A. Self-Regulatory Organization's Statement of the Purpose of, and the 
Statutory Basis for, the Proposed Rule Change

1. Purpose
    The Exchange, Bats BYX Exchange, Inc., Bats BZX Exchange, Inc., 
Bats EDGA Exchange, Inc., Bats EDGX Exchange, Inc., BOX Options 
Exchange LLC, C2 Options Exchange, Incorporated, Chicago Board Options 
Exchange, Incorporated, Financial Industry Regulatory Authority, Inc. 
(``FINRA''), Investors' Exchange LLC, Miami International Securities 
Exchange, LLC, MIAX PEARL, LLC, NASDAQ BX, Inc., Nasdaq GEMX, LLC, 
Nasdaq ISE, LLC, Nasdaq MRX, LLC,\3\ NASDAQ PHLX LLC, The NASDAQ Stock 
Market LLC, New York Stock Exchange LLC, NYSE MKT LLC, NYSE Arca, Inc. 
and NYSE National, Inc.\4\ (collectively, the ``Plan Participants'' 
\5\) filed with the Commission, pursuant to Section 11A of the Exchange 
Act \6\ and Rule 608 of Regulation NMS thereunder,\7\ the National 
Market System Plan Governing the Consolidated Audit Trail (the ``CAT 
NMS Plan'' or ``Plan'').\8\ The Plan Participants filed the Plan to 
comply with Rule 613 of Regulation NMS under the Exchange Act. The Plan 
was published for comment in the Federal Register on May 17, 2016,\9\ 
and approved by the Commission, as modified, on November 15, 2016.\10\ 
The Plan is designed to create, implement and maintain a consolidated 
audit trail (``CAT'') that would capture customer and order event 
information for orders in NMS Securities and OTC Equity Securities, 
across all markets, from the time of order inception through routing, 
cancellation, modification, or execution in a single consolidated data 
source.
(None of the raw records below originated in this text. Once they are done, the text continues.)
/-- A save and a commit with a save of arm 1 behind them; arm 1 has a latest copy, or none. -/
theorem witness_SaveCompletes_next :
    let saving := { tLastSave with store := { tLastSave.store with queue := [.save 1] } }
    let committing := { tCommitting with store := { tCommitting.store with queue := [.save 1] } }
    (saving.powered = true ∧ saving.store.underWay = some (.save 1 0 (tImage 0)) ∧ saving.store.queue = [.save 1]) ∧
    (committing.powered = true ∧ committing.store.underWay = some (.commit (.curve 9 tCurve)) ∧
      committing.store.queue = [.save 1] ∧ committing.store.latest[(1 : Fin 8)] = none) ∧
    saving.store.latest[(1 : Fin 8)] = some 1 ∧ saving.nv.saves[(1 : Fin 8)].get 1 = .holds (tImage 4294967295) := by
  decide +kernel

/-- R143: behind a save that completes copy 0 with number 0, the next takes copy 1 with number 1; behind one that fails it
takes copy 0 with number 0 again. -/
theorem test_next_save :
    let saving := { tLastSave with store := { tLastSave.store with queue := [.save 1] } }
    let zero := fun n => ({ seq := n, wild := MeterTotals.zero, ctrl := MeterTotals.zero } : SaveImage)
    (tAfter (.saveComplete true) saving).store.underWay = some (.save 1 1 (zero 1)) ∧
    (tAfter (.saveComplete false) saving).store.underWay = some (.save 1 0 (zero 0)) := by decide +kernel

/-- The frame with a FIRST segment, what it carries, and a part that is still when its period event begins; a period event
of source INTERNAL of such a part. -/
theorem witness_FramesDecided_emission :
    let f := tFrame 40 3 1 (List.replicate 32 7)
    let g : DownFrame :=
      { number := 40, commands := List.replicate 8 3, kind := .first, segment := List.replicate 32 7 }
    g.number = f.getD 2 0 ∧ g.commands = (f.drop 3).take 8 ∧ SegmentKind.ofCode (byteAt f 11) = some g.kind ∧
    g.segment = (f.drop 13).take (byteAt f 12) ∧
    (((({ tBase with nowUs := 5000 } : State).recordFrame g).cutWindows 65).takeLevels g |>.takeSegment g).Still ∧
    (tBase.Still ∧ State.reset.Still) := by
  unfold State.Still
  decide +kernel

/-- A closing arm that has PERMIT_LOST or ESTOP among its causes and one that has not; windows that stay open and close. -/
theorem witness_LinesAct_more :
    let s := fun reason secondary => tWith (tClosing reason secondary)
    ((s .normal []).powered = true ∧ (s .normal []).lines.permit[(1 : Fin 8)] = true ∧
      ((s .normal []).arm 1).state = .closing ∧ EndCause.permitLost ∉ ((s .normal []).arm 1).secondary) ∧
    (((s .permitLost []).arm 1).endReason = some .permitLost ∧
      EndCause.estop ∈ ((s .normal [.estop]).arm 1).secondary) ∧
    (tTwoPending.lines.permit[(1 : Fin 8)] = true ∧ (tTwoPending.arm 1).state = .startPending ∧
      (tTwoPending.arm 1).ctx = some tContext ∧ tTwoPending.windows[(0 : Fin 4)].pending.filter (· ≠ 1) = [0]) ∧
    tPending.windows[(0 : Fin 4)].pending.filter (· ≠ 1) = [] ∧ tPending.lines.estop = false ∧
    tPending.windows[(0 : Fin 4)].isOpen = true ∧ tPending.windows[(3 : Fin 4)].isOpen = false := by decide +kernel
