-- ==== Sys2Proof/Syntax.lean ====
section
/-! DEFINITION. The decoded instruction: the closed sum type of 30_encoding.md R76, one constructor
per row of spec/opcode_table.json, each carrying only the data it needs. -/

namespace Sys2Proof

/-- The six instructions of CCB-STEP6 (R2, R72, R76). Every value of this type is a well-formed
instruction: the only bound the spec puts on an operand is its width of 32 bits (R73, R74). -/
inductive Instr where
  /-- `Nop` (R130). -/
  | nop
  /-- `Load imm` (R133). -/
  | load (imm : Word)
  /-- `Dec` (R136). -/
  | dec
  /-- `JumpIfNonZero target` (R150). -/
  | jumpIfNonZero (target : Word)
  /-- `Jump target` (R153). -/
  | jump (target : Word)
  /-- `Halt` (R156). -/
  | halt
  deriving DecidableEq, Repr

end Sys2Proof
end

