-- ==== Sys2Proof/Machine/Dispatch.lean ====
section
/-! DEFINITION. The effect of a decoded instruction (40_step.md R105): one arm per instruction. -/

namespace Sys2Proof.Machine

def exec (i : Instr) (s : State) : Host.Outcome State Fault Refusal :=
  match i with
  | .nop => Sys2Proof.Machine.execNop s
  | .load imm => Sys2Proof.Machine.execLoad imm s
  | .dec => Sys2Proof.Machine.execDec s
  | .jumpIfNonZero t => Sys2Proof.Machine.execJumpIfNonZero t s
  | .jump t => Sys2Proof.Machine.execJump t s
  | .halt => Sys2Proof.Machine.execHalt s

end Sys2Proof.Machine
end

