/-! ### The step -/

/-- R109, whole: the step for an edge with `rst = 0`, case by case, with its trace record. In each case
the next state is given whole, so the step is total. -/
def Obligations.StepIsTheFunctionOfR109 : Prop :=
  ∀ (p : Pins) (s : State), p.rst = false →
    ((p.stepEn = false ∨ s.st ≠ .running) → clockEdge p s = .next s ∧ tracePort p s = none) ∧
    (p.stepEn = true → s.st = .running →
      (s.rom.length ≤ s.pc.toNat →
        clockEdge p s = .next { s with st := .outOfRange } ∧ tracePort p s = none) ∧
      ∀ (op : Op) (arg : Word), s.rom[s.pc.toNat]? = some (op ++ arg) →
        (op = 6#3 ∨ op = 7#3 →
          clockEdge p s = .next { s with st := .illegal } ∧ tracePort p s = none) ∧
        (op = 5#3 →
          clockEdge p s = .next { s with st := .halted } ∧
          tracePort p s = some
            { pc := s.pc, op := op, operand := arg, r := s.r, nextPc := s.pc, kind := .halt }) ∧
        (op.toNat ≤ 4 → ∃ next r,
          next = (if op = 4#3 ∨ (op = 3#3 ∧ s.r ≠ 0#32) then arg else s.pc + 1#32) ∧
          r = (if op = 1#3 then arg else if op = 2#3 then s.r - 1#32 else s.r) ∧
          clockEdge p s = .next { s with pc := next, r := r } ∧
          tracePort p s = some
            { pc := s.pc, op := op, operand := arg, r := r, nextPc := next
              kind := if next = s.pc + 1#32 then .seq else .branch }))

/-- A step runs the decoded instruction (R103, R105): in state RUNNING, when the word at PC decodes to
`i`, the step is `exec i` and nothing around it; a step never faults and is never refused. -/
def Obligations.StepRunsTheDecodedInstruction : Prop :=
  (∀ (s : State) (w : IWord) (i : Instr), s.st = .running → fetchWord s.rom s.pc = some w →
    decode w = .instr i → step s = exec i s) ∧
  ∀ s : State, ∃ t, step s = .next t

/-- A table word placed for the next step is the instruction that step runs. The placement is the
model's own (log 15), as is how a table word is read (log 16). -/
def Obligations.PlacedTableWordIsRunNext : Prop :=
  ∀ (s : State) (nbits w : Nat) (i : Instr), decodeTableWord nbits w = some i →
    step (s.withFetchWord nbits w) = exec i (s.withFetchWord nbits w) ∧
    (s.rom.wf = true → (s.withFetchWord nbits w).rom.wf = true) ∧
    (wellFormedProgram s.rom = true → wellFormedProgram (s.withFetchWord nbits w).rom = true)

/-- R182, whole: the step ends in OUT_OF_RANGE iff PC is at or beyond `N` at entry, PC and R are kept
and nothing is traced; PC gets there by a committed target, by a sequential advance from `N - 1`, or
at reset with `N = 0`. -/
def Obligations.OutOfRangeCauseAndWays : Prop :=
  (∀ s : State, s.st = .running →
    ((∃ t, step s = .next t ∧ t.st = .outOfRange) ↔ s.rom.length ≤ s.pc.toNat) ∧
    (s.rom.length ≤ s.pc.toNat →
      step s = .next { s with st := .outOfRange } ∧ tracePort stepRequest s = none)) ∧
  (∀ s t : State, s.st = .running → s.pc.toNat < s.rom.length → step s = .next t →
    t.st = .running → t.rom.length ≤ t.pc.toNat →
    ∃ w i, fetchWord s.rom s.pc = some w ∧ decode w = .instr i ∧
      ((i = .jump t.pc ∨ (i = .jumpIfNonZero t.pc ∧ s.r ≠ 0#32)) ∨
        (s.pc.toNat + 1 = s.rom.length ∧ t.pc = s.pc + 1#32 ∧
          (i = .nop ∨ (∃ imm, i = .load imm) ∨ i = .dec ∨
            ∃ a, i = .jumpIfNonZero a ∧ s.r = 0#32)))) ∧
  (∀ v : Word, step { pc := 0#32, r := v, st := .running, rom := [] } =
    .next { pc := 0#32, r := v, st := .outOfRange, rom := [] })

/-- R159, whole: a target at or beyond `N` is committed with outcome Continue, and the next step finds
it, with PC still holding the target. -/
def Obligations.FarTargetFoundOneStepLater : Prop :=
  ∀ (s : State) (w : IWord) (a : Word), s.st = .running → fetchWord s.rom s.pc = some w →
    decode w = .instr (.jump a) ∨ (decode w = .instr (.jumpIfNonZero a) ∧ s.r ≠ 0#32) →
    s.rom.length ≤ a.toNat →
    step s = .next { s with pc := a } ∧
    step { s with pc := a } = .next { s with pc := a, st := .outOfRange }

/-- R79: op 6 and 7 name no instruction and do not occur in a well-formed ROM; delivered all the same,
the step ends in ILLEGAL without writing PC or R, and untraced (R184). -/
def Obligations.IllegalOpcodeStopsTheStep : Prop :=
  ∀ (op : Op) (x : Word), op = 6#3 ∨ op = 7#3 →
    (∀ i, decode (op ++ x : IWord) ≠ .instr i) ∧
    (∀ ws : List IWord, (op ++ x : IWord) ∈ ws → wellFormedProgram ws = false) ∧
    ∀ s : State, s.st = .running → fetchWord s.rom s.pc = some (op ++ x) →
      step s = .next { s with st := .illegal } ∧ tracePort stepRequest s = none

/-- R185, whole: at most one outcome, decided by the first check that applies. -/
def Obligations.OutcomePriority : Prop :=
  ∀ (p : Pins) (s t : State), clockEdge p s = .next t →
    if p.rst = true ∨ p.stepEn = false ∨ terminal s.st = true then
      tracePort p s = none ∧ (p.rst = false → t = s)
    else if s.rom.length ≤ s.pc.toNat then outcomeOf t.st = .outOfRange
    else ∃ w, fetchWord s.rom s.pc = some w ∧ outcomeOf t.st =
      if opField w = 6#3 ∨ opField w = 7#3 then .illegal
      else if opField w = 5#3 then .halted
      else .continue_

/-- R29, whole: the transitions of ST. An edge without a step and without reset makes none. -/
def Obligations.OnlyListedStTransitions : Prop :=
  ∀ (p : Pins) (s t : State), clockEdge p s = .next t →
    (p.rst = true ∧ t.st = .running) ∨
    (p.rst = false ∧ stepHappens p s = false ∧ t = s) ∨
    (stepHappens p s = true ∧ s.st = .running ∧
      ((t.st = .outOfRange ∧ s.rom.length ≤ s.pc.toNat) ∨
        ∃ w, fetchWord s.rom s.pc = some w ∧
          ((t.st = .running ∧ (opField w).toNat ≤ 4) ∨
            (t.st = .halted ∧ opField w = 5#3) ∨
            (t.st = .illegal ∧ (opField w = 6#3 ∨ opField w = 7#3)))))

/-- R22, whole: reset and a step alone write PC; a step that continues writes the successor, or the
target for `Jump` and a taken `JumpIfNonZero`; a step that ends in a terminal state leaves it. -/
def Obligations.PcWrittenByStepAndResetAlone : Prop :=
  ∀ (p : Pins) (s t : State), clockEdge p s = .next t →
    (p.rst = true → t.pc = 0#32) ∧
    (p.rst = false → stepHappens p s = false → t.pc = s.pc) ∧
    (stepHappens p s = true → t.st ≠ .running → t.pc = s.pc) ∧
    (stepHappens p s = true → t.st = .running → ∃ w i,
      fetchWord s.rom s.pc = some w ∧ decode w = .instr i ∧
      ((∀ a, i = .jump a ∨ (i = .jumpIfNonZero a ∧ s.r ≠ 0#32) → t.pc = a) ∧
        ((∀ a, i ≠ .jump a ∧ (i = .jumpIfNonZero a → s.r = 0#32)) → t.pc = s.pc + 1#32)))

/-- The derivation of R23: over a ROM of an admitted length the successor of an index inside the
program is one more as a number, so PC never wraps. -/
def Obligations.PcNeverWraps : Prop :=
  ∀ (s t : State), s.rom.wf = true → s.st = .running → step s = .next t →
    t.pc = s.pc ∨ t.pc.toNat = s.pc.toNat + 1 ∨
    ∃ w a, fetchWord s.rom s.pc = some w ∧
      (decode w = .instr (.jump a) ∨ decode w = .instr (.jumpIfNonZero a)) ∧ t.pc = a

/-- The precision of R186: a step that ends in a terminal state writes ST alone. -/
def Obligations.TerminalOutcomeIsPrecise : Prop :=
  ∀ s t : State, step s = .next t → t.st ≠ .running → t = { s with st := t.st }

/-- R58, with R40: no sequence of edges changes the ROM or its length. -/
def Obligations.RomIsNeverWritten : Prop :=
  ∀ (ps : List Pins) (s t : State), clockEdges ps s = .next t →
    t.rom.length = s.rom.length ∧ ∀ a, fetchWord t.rom a = fetchWord s.rom a

/-- R50: the step relation takes the ROM and its length as an argument. Every edge on a state is that
relation over the state's ROM, which it leaves; and the machine over a ROM, whose state is the three
registers alone, runs in any number of steps as the host's machine does from those registers. That the
host's machine holds the ROM beside the registers is this model's choice (log 1). -/
def Obligations.RomIsAnArgumentOfTheStep : Prop :=
  (∀ (p : Pins) (s t : State), clockEdge p s = .next t ↔
    edgeOver s.rom p s.regs = .next t.regs ∧ t.rom = s.rom) ∧
  ∀ (rom : Memory) (v : Word) (k : Nat) (g : Regs), ∃ h : Regs,
    Host.Core.run (romMachine rom v) k g = .next h ∧
    Host.Core.run Sys2Proof.core k (g.withRom rom) = .next (h.withRom rom)

/-- R103: the ROM is read at the entry PC only. Two states with equal registers and the same word, or
the same miss, at PC go to equal registers and drive the same trace. -/
def Obligations.OnlyTheFetchedWordMatters : Prop :=
  ∀ (p : Pins) (s u : State), s.regs = u.regs → fetchWord s.rom s.pc = fetchWord u.rom u.pc →
    ∃ t v, clockEdge p s = .next t ∧ clockEdge p u = .next v ∧ t.regs = v.regs ∧
      tracePort p s = tracePort p u

/-! ### Invariants -/

/-- With the construction check of R78, the hardware's ILLEGAL state is not reached (R184): every edge,
and every step, keeps a well-formed ROM and a ST that is not ILLEGAL. -/
def Obligations.EveryEdgeKeepsNeverIllegal : Prop :=
  (∀ (p : Pins) (s t : State), NeverIllegal s → clockEdge p s = .next t → NeverIllegal t) ∧
  ∀ s t : State, NeverIllegal s → step s = .next t → NeverIllegal t

/-- What the end of a run says (R115): every edge, and every step, keeps that a terminal ST tells its
cause at PC. -/
def Obligations.EveryEdgeKeepsCauseAtPc : Prop :=
  (∀ (p : Pins) (s t : State), CauseAtPc s → clockEdge p s = .next t → CauseAtPc t) ∧
  ∀ s t : State, CauseAtPc s → step s = .next t → CauseAtPc t

/-- Both invariants, and the form of the ROM, hold after reset and after every load. That `State.reset`
takes `R_INIT` at the spec's default 0 and an empty ROM is this model's choice (log 4, log 5). -/
def Obligations.ResetMeetsTheInvariants : Prop :=
  (State.reset.r = 0#32 ∧ State.reset.rom = [] ∧ State.reset.rom.wf = true ∧ NeverIllegal State.reset ∧ CauseAtPc State.reset) ∧
  ∀ (ws : List IWord) (v : Word) (s : State), loadProgram ws v = .ok s →
    s.rom.wf = true ∧ NeverIllegal s ∧ CauseAtPc s

/-- Every state of every run of an admitted ROM, under any edges the host gives: the ROM is the one
built, ST is not ILLEGAL, and a terminal ST tells its cause (R58, R78, R115). -/
def Obligations.RunsOfAdmittedRoms : Prop :=
  ∀ (rom : Memory) (s : State), wellFormedProgram rom = true → Reached rom s →
    s.rom = rom ∧ s.st ≠ .illegal ∧ CauseAtPc s

/-! ### The block as hardware -/

/-- R111 and R112 give the step of R109: over any ROM interface that answers as R52 and R53 say, built
in or external (R8), the multiplexers and write enables compute the edge, for every input. -/
def Obligations.DatapathComputesTheEdge : Prop :=
  ∀ (p : Pins) (s : State) (valid : Bool) (data : IWord),
    (valid = true ↔ s.pc.toNat < s.rom.length) →
    (valid = true → s.rom[s.pc.toNat]? = some data) →
    clockEdge p s = .next ((datapathEdge p valid data s.regs).withRom s.rom)

/-- R53: with `rom_valid = 1` the word read is `ROM[rom_addr]`; with `rom_valid = 0` the value on
`rom_data` is not used and a step ends in OUT_OF_RANGE. -/
def Obligations.RomDataUnusedOnMiss : Prop :=
  (∀ s : State, romValid s = true → fetchWord s.rom (romAddr s) = s.rom[s.pc.toNat]? ∧
    (fetchWord s.rom (romAddr s)).isSome = true) ∧
  (∀ (p : Pins) (g : Regs) (d e : IWord), datapathEdge p false d g = datapathEdge p false e g) ∧
  (∀ (p : Pins) (g : Regs) (d : IWord), p.rst = false → p.stepEn = true → g.st = .running →
    datapathEdge p false d g = { g with st := .outOfRange })

/-- R52: the address decoder hits below `N` and misses at and beyond it; a miss selects no word, and
with `N = 0` nothing hits. -/
def Obligations.AddressDecoderHitsBelowN : Prop :=
  ∀ (m : Memory) (a : Word),
    (romHit m a = true ↔ a.toNat < m.length) ∧
    (m.length ≤ a.toNat → fetchWord m a = none) ∧
    (∀ h : a.toNat < m.length, fetchWord m a = some m[a.toNat]) ∧
    (m = [] → romHit m a = false)

/-- R36, with the codes of R28: the status outputs are ST, PC and R in every state, and the four codes
tell the four run states apart. -/
def Obligations.StatusPortsShowTheRegisters : Prop :=
  (∀ s : State, statusPorts s = { st := stCode s.st, pcOut := s.pc, rOut := s.r }) ∧
  stCode .running = 0#2 ∧ stCode .halted = 1#2 ∧ stCode .outOfRange = 2#2 ∧ stCode .illegal = 3#2 ∧
  (∀ x, runStateOf (stCode x) = x) ∧ (∀ c, stCode (runStateOf c) = c) ∧
  ∀ s t : State, statusPorts s = statusPorts t ↔ s.regs = t.regs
The Plan accomplishes this by creating CAT NMS, LLC (the 
``Company''), of which each Plan Participant is a member, to operate 
the CAT.\11\ Under the CAT NMS Plan, the Operating Committee of the 
Company (``Operating Committee'') has discretion to establish funding 
for the Company to operate the CAT, including establishing fees that 
the Plan Participants will pay, and establishing fees for Industry 
Members that will be implemented by the Plan

[[Page 27905]]

Participants (``CAT Fees'').\12\ The Plan Participants are required to 
file with the SEC under Section 19(b) of the Exchange Act any such CAT 
Fees applicable to Industry Members that the Operating Committee 
approves.\13\ Accordingly, the Exchange has filed a proposed rule 
change with the SEC to adopt the Consolidated Audit Trail Funding Fees, 
which will require Industry Members that are Exchange members to pay 
the CAT Fees determined by the Operating Committee.\14\ The Exchange 
submits this rule filing to adopt Rule 13 (Consolidated Audit Trail--
Fee Dispute Resolution) to establish the procedures for resolving 
potential disputes related to CAT Fees charged to Industry Members. 
Proposed Rule 13 is described below.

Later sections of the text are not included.